As it turns out, being a somewhat self-governing territory under US military and economic protection isn’t nearly as bad as being cut loose after having all your resources drained, leadership killed, and population decimated, uneducated, and used as a slave labor force for centuries by a European power (like France) When US territories are ready to stand on their own, they do. But I suspect that Guam and Puerto Rico will eventually become states.
Oh, and for the record - I am writing this as a citizen of the USA sitting in a former Territory; granted statehood in the early 1800’s; which you forgot to even think about, named “Ohio”.
The United States did not start colonialism and slavery and genocide against native peoples by any stretch, but anyone with even a basic overview of history ought to realize that those things continued apace LONG after the United States won its independence.
Or are you living in some parallel universe in which the United States is confined to the thirteen original colonies?
So many people like, say, historians, who have documented many cases of Americans massacring the natives and shutting them up in reservations and forcing them to starve and taking their children away? Trying to put all the blame on Spain is cool and all, but they didn’t exactly own everything west of the Mississippi, and there are lots of things that happened to natives after they lost things like California and Texas.
For heaven’s sake, Ken Burns presents: The West is available for free from PBS. If you can’t even be bothered to do a popular mini-series worth of research on what went down, you should shut up about how other people don’t know what they’re talking about.

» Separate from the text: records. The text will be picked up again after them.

-- ==== Sys2Proof/Certificates/Slice0/Obligations.lean ====
section
/-!
DEFINITION. The statements about DCP that the provers settle. Where a rule is marked in the spec as
the spec's own decision D<n>, the docstring names it. `Performs`, `Refuses`, `EntersFault` and
`AnswersBadRequest` (Safety.lean) each say that the outcome IS a next state, which one, and what
every field of the response word is.
-/

open Sys2Proof Sys2Proof.Machine

/-! ## Encoding -/

/-- Decoding the word of a request gives the request back, for every value of every field, the
reserved bits included (layouts of 30_encoding.md section 2, decisions D3, D12, D18). -/
def Obligations.DecodeInvertsEncode : Prop :=
  ∀ i : Instr, decode (encode i) = .ok i

/-- A word that decodes is the word of the request it decodes to: no bit of a word is dropped
(layouts of 30_encoding.md section 2). -/
def Obligations.EncodeInvertsDecode : Prop :=
  ∀ (q : Word) (i : Instr), decode q = .ok i → encode i = q

/-- Seven words of 95_test_vectors.md section 2, one per op, decode to the requests they stand
for. -/
def Obligations.DecoderReadsSpecWords : Prop :=
  decode 0x1000000280A0280A#64 = .ok (.setda 10#10 10#9 20#10 20#9 0#22) ∧
  decode 0x2000000000000000#64 = .ok (.getda 0#60) ∧
  decode 0x300000000000FFFF#64 = .ok (.clippt 0xFFF#12 15#12 0#36) ∧
  decode 0x400000C00FFCEF9C#64 = .ok (.clipbb 0xF9C#12 0xFCE#12 15#12 12#12 0#12) ∧
  decode 0x5000000000001607#64 = .ok (.dlut 2#2 3#2 7#9 0#47) ∧
  decode 0x600B590C86400000#64 = .ok (.shade
    { x := 0#10, y := 0#9, r := 200#9, g := 200#9, b := 200#9, sm := true, dither := false,
      semi := true, mode := .add, tex := true, setm := false, chkm := false } 0#6) ∧
  decode 0x7000000000000000#64 = .ok (.getstat 0#60)

/-- The decoder reads every field from the bits its layout table gives, for every word of the op
(30_encoding.md R63 to R69, decisions D3, D12, D13). -/
def Obligations.DecoderFollowsLayoutTables : Prop :=
  ∀ q : Word,
    (q.extractLsb' 60 4 = 0x1#4 → decode q = .ok (.setda (q.extractLsb' 0 10)
      (q.extractLsb' 10 9) (q.extractLsb' 19 10) (q.extractLsb' 29 9) (q.extractLsb' 38 22))) ∧
    (q.extractLsb' 60 4 = 0x2#4 → decode q = .ok (.getda (q.extractLsb' 0 60))) ∧
    (q.extractLsb' 60 4 = 0x3#4 → decode q = .ok (.clippt (q.extractLsb' 0 12)
      (q.extractLsb' 12 12) (q.extractLsb' 24 36))) ∧
    (q.extractLsb' 60 4 = 0x4#4 → decode q = .ok (.clipbb (q.extractLsb' 0 12)
      (q.extractLsb' 12 12) (q.extractLsb' 24 12) (q.extractLsb' 36 12) (q.extractLsb' 48 12))) ∧
    (q.extractLsb' 60 4 = 0x5#4 → decode q = .ok (.dlut (q.extractLsb' 11 2)
      (q.extractLsb' 9 2) (q.extractLsb' 0 9) (q.extractLsb' 13 47))) ∧
    (q.extractLsb' 60 4 = 0x6#4 → ∃ a : ShadeArgs, decode q = .ok (.shade a (q.extractLsb' 54 6)) ∧
      a.x = q.extractLsb' 0 10 ∧ a.y = q.extractLsb' 10 9 ∧ a.r = q.extractLsb' 19 9 ∧
      a.g = q.extractLsb' 28 9 ∧ a.b = q.extractLsb' 37 9 ∧ a.sm = q.getLsbD 46 ∧
      a.dither = q.getLsbD 47 ∧ a.semi = q.getLsbD 48 ∧
      (a.mode = .avg ↔ q.extractLsb' 49 2 = 0b00#2) ∧
      (a.mode = .add ↔ q.extractLsb' 49 2 = 0b01#2) ∧
      (a.mode = .sub ↔ q.extractLsb' 49 2 = 0b10#2) ∧
      (a.mode = .qadd ↔ q.extractLsb' 49 2 = 0b11#2) ∧
      a.tex = q.getLsbD 51 ∧ a.setm = q.getLsbD 52 ∧ a.chkm = q.getLsbD 53) ∧
    (q.extractLsb' 60 4 = 0x7#4 → decode q = .ok (.getstat (q.extractLsb' 0 60)))

/-- A word decodes exactly when its op is 0x1 to 0x7, and then the request has that op; any other
word is rejected as ILLEGAL_OP with its op (30_encoding.md R61, R73). -/
def Obligations.DecoderRejectsExactlyUndefinedOps : Prop :=
  ∀ q : Word,
    (definedOp q → ∃ i, decode q = .ok i ∧ i.op = q.extractLsb' 60 4) ∧
    (¬ definedOp q → decode q = .error (.illegalOp (q.extractLsb' 60 4)))

/-- A decoded request is well-formed exactly when the word has no bit of its op's reserved mask set
(the masks of the opcode table, 30_encoding.md R62 to R69). -/
def Obligations.WellFormedMeansReservedMaskClear : Prop :=
  ∀ (q : Word) (i : Instr), decode q = .ok i →
    (i.wellFormed = true ↔ q &&& reservedMask (q.extractLsb' 60 4) = 0#64)

/-! ## The step -/

/-- When the oldest input is a request word that decodes to `i`, a step is `exec i` of the state
with that input taken. -/
def Obligations.StepRunsDecodedRequest : Prop :=
  ∀ (s : State) (q : Word) (rest : List Input) (i : Instr),
    s.inputs = .request q :: rest → decode q = .ok i → step s = exec i (s.setInputs rest)

/-- With no input waiting a step changes nothing. The model's choice, DEDUCED (log 3). -/
def Obligations.StepWithoutInputChangesNothing : Prop :=
  ∀ s : State, s.inputs = [] → step s = .next s

/-- Reset, taken as an input (the model's choice, log 5), puts DA at (0, 0, 0, 0) and STATUS at 0,
and leaves the framebuffer, the configuration, the later inputs and the earlier responses alone
(70_reset_and_hazards.md section 1; the values of DA are the spec's decision D15). -/
def Obligations.ResetInputRestoresRegisters : Prop :=
  ∀ (s : State) (rest : List Input), s.inputs = .reset :: rest →
    ∃ t, step s = .next t ∧
      t.da = ⟨0#10, 0#9, 0#10, 0#9⟩ ∧ t.status = ⟨false, 0#2, 0#4⟩ ∧
      t.cfg = s.cfg ∧ t.fb = s.fb ∧ t.inputs = rest ∧ t.responses = s.responses

/-- The registers of the state after reset (10_state.md, the reset column of its summary; the values
of DA are the spec's decision D15), whatever the configuration and the framebuffer, and the
defaults of `State.reset`: the DCP-1 configuration, its matrix row by row (the model's choice, log 2;
the values are general knowledge by the spec's own mark, G1 and G2), no framebuffer byte listed
(log 7), nothing sent (log 3, log 4). -/
def Obligations.ResetStateHasSpecValues : Prop :=
  (∀ (c : Config) (m : Memory),
    (State.powerOn c m).da = ⟨0#10, 0#9, 0#10, 0#9⟩ ∧
    (State.powerOn c m).status = ⟨false, 0#2, 0#4⟩ ∧
    (State.powerOn c m).cfg = c ∧ (State.powerOn c m).fb = m) ∧
  State.reset.da = ⟨0#10, 0#9, 0#10, 0#9⟩ ∧ State.reset.status = ⟨false, 0#2, 0#4⟩ ∧
  State.reset.cfg.matrix =
    #v[#v[-4, 0, -3, 1], #v[2, -2, 3, -1], #v[-3, 1, -4, 0], #v[3, -1, 2, -2]] ∧
  State.reset.cfg.shift = 3 ∧ State.reset.cfg.avgForm = .sumShift ∧
  State.reset.fb = [] ∧ State.reset.inputs = [] ∧ State.reset.responses = []

/-- An explicit step of the environment changes the one pixel it names and nothing else
(20_memory.md section 2; taken as an input by the model's choice, log 6). -/
def Obligations.EnvironmentWriteChangesOnePixel : Prop :=
  ∀ (s : State) (x : Column) (y : Row) (v : Pixel) (rest : List Input),
    s.inputs = .fbWrite x y v :: rest →
      ∃ m, step s = .next ((s.setInputs rest).setFb m) ∧ fbPixel m x y = v ∧
        sameOutsidePixel x y s.fb m
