/-- A field of length 1 is its bit. -/
theorem getLsbD_ofBool_zero (b : Bool) : (BitVec.ofBool b).getLsbD 0 = b := by
  cases b <;> rfl

/-- The SHADE operands are read back from bits 53:0 (30_encoding.md R68, R72). -/
theorem decodeShadeArgs_append (high : BitVec 10) (a : ShadeArgs) :
    decodeShadeArgs (high ++ encodeShadeArgs a) = a := by
  simp (disch := omega) only [decodeShadeArgs, encodeShadeArgs, bitField_eq, bitAt_eq,
    Nat.reduceSub, extract_self, extract_append_of_le, extract_append_of_ge,
    getLsbD_append_of_lt, getLsbD_append_of_ge, getLsbD_ofBool_zero, decodeMode_encodeMode]

/-- The SHADE layout reads its fields back (30_encoding.md R68). -/
theorem decodeShade_encode (a : ShadeArgs) (rsv : BitVec 6) :
    decodeShade (encode (.shade a rsv)) = .shade a rsv := by
  have hargs : decodeShadeArgs (encode (.shade a rsv)) = a :=
    decodeShadeArgs_append (0x6#4 ++ rsv) a
  have hrsv : bitField 54 6 (encode (.shade a rsv)) = rsv := by
    simp (disch := omega) only [encode, bitField_eq, Nat.reduceSub, extract_append_low,
      extract_append_of_ge]
  rw [decodeShade, hargs, hrsv]

/-- The decoder inverts the encoder: the op selects the layout, and the layout reads every field
back. -/
theorem decode_encode (i : Instr) : decode (encode i) = .ok i := by
  have hop := opField_encode i
  cases i with
  | setda left top right bottom rsv => rw [decode_op1 hop, decodeSetda_encode]
  | getda rsv => rw [decode_op2 hop, decodeGetda_encode]
  | clippt x y rsv => rw [decode_op3 hop, decodeClippt_encode]
  | clipbb x0 y0 x1 y1 rsv => rw [decode_op4 hop, decodeClipbb_encode]
  | dlut row col v rsv => rw [decode_op5 hop, decodeDlut_encode]
  | shade a rsv => rw [decode_op6 hop, decodeShade_encode]
  | getstat rsv => rw [decode_op7 hop, decodeGetstat_encode]

/-- Settles O1: the decoder inverts the encoder. -/
theorem decodeInvertsEncode : Obligations.DecodeInvertsEncode :=
  decode_encode

/-! ## Encoding a decoded word -/

/-- Two neighbouring fields of a word make one field. -/
theorem extract_append_extract {q : Word} {hi lo m n : Nat} (h : hi = lo + n) :
    q.extractLsb' hi m ++ q.extractLsb' lo n = q.extractLsb' lo (m + n) :=
  BitVec.extractLsb'_append_extractLsb'_eq_extractLsb' h

section
variable {q : Word}

/-- The fields of the SETDA layout cover the word (30_encoding.md R63). -/
theorem encode_decodeSetda (hop : opField q = 0x1#4) : encode (decodeSetda q) = q := by
  rw [decodeSetda, encode, ← hop]
  simp (disch := omega) only [opField, bitField_eq, extract_append_extract]
  exact extract_self q

/-- The fields of the GETDA layout cover the word (30_encoding.md R64). -/
theorem encode_decodeGetda (hop : opField q = 0x2#4) : encode (decodeGetda q) = q := by
  rw [decodeGetda, encode, ← hop]
  exact (word_eq_opField_append q).symm

/-- The fields of the CLIPPT layout cover the word (30_encoding.md R65). -/
theorem encode_decodeClippt (hop : opField q = 0x3#4) : encode (decodeClippt q) = q := by
  rw [decodeClippt, encode, ← hop]
  simp (disch := omega) only [opField, bitField_eq, extract_append_extract]
  exact extract_self q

And Mexico (see Texas, California, New Mexico and others) In the case of Texas, it was done in order to enslave some of its inhabitants.
Yep!
Drawing a map with lines on it, and writing "This belongs to [ England | France | Spain ]" on the paper, is not at all the same thing as actually sending troops there, killing all the uppity young men, and marching everybody else off to permanent detention camps called “reservations,” is it?
Good thing no Americans ever did THAT
The “Indian Boarding School System”—a tool of cultural genocide by which the United States government attempted to strip native peoples of their language and culture through forced assimilation—persisted until 1978.
that’s flat out wrong. Most certainly, European powers were responsible for acts of genocide, but so is the USA. We were literally taking away Native children and sterilizing Native women IN OUR LIFETIMES. Part of the reason why the colonists revolted against the British government, was because of treaties that they had with Native American tribes about the western frontier. Do you think the trail of tears was Europeans? Or the century long Indian wars was Britain, carrying out genocide on American soil? No, that was all the USA, not European powers.
You really need to read up on this history. It’s not Americans taming an empty land out west. It was the US government committing violent acts of ethnic cleansing and genocide all along the way.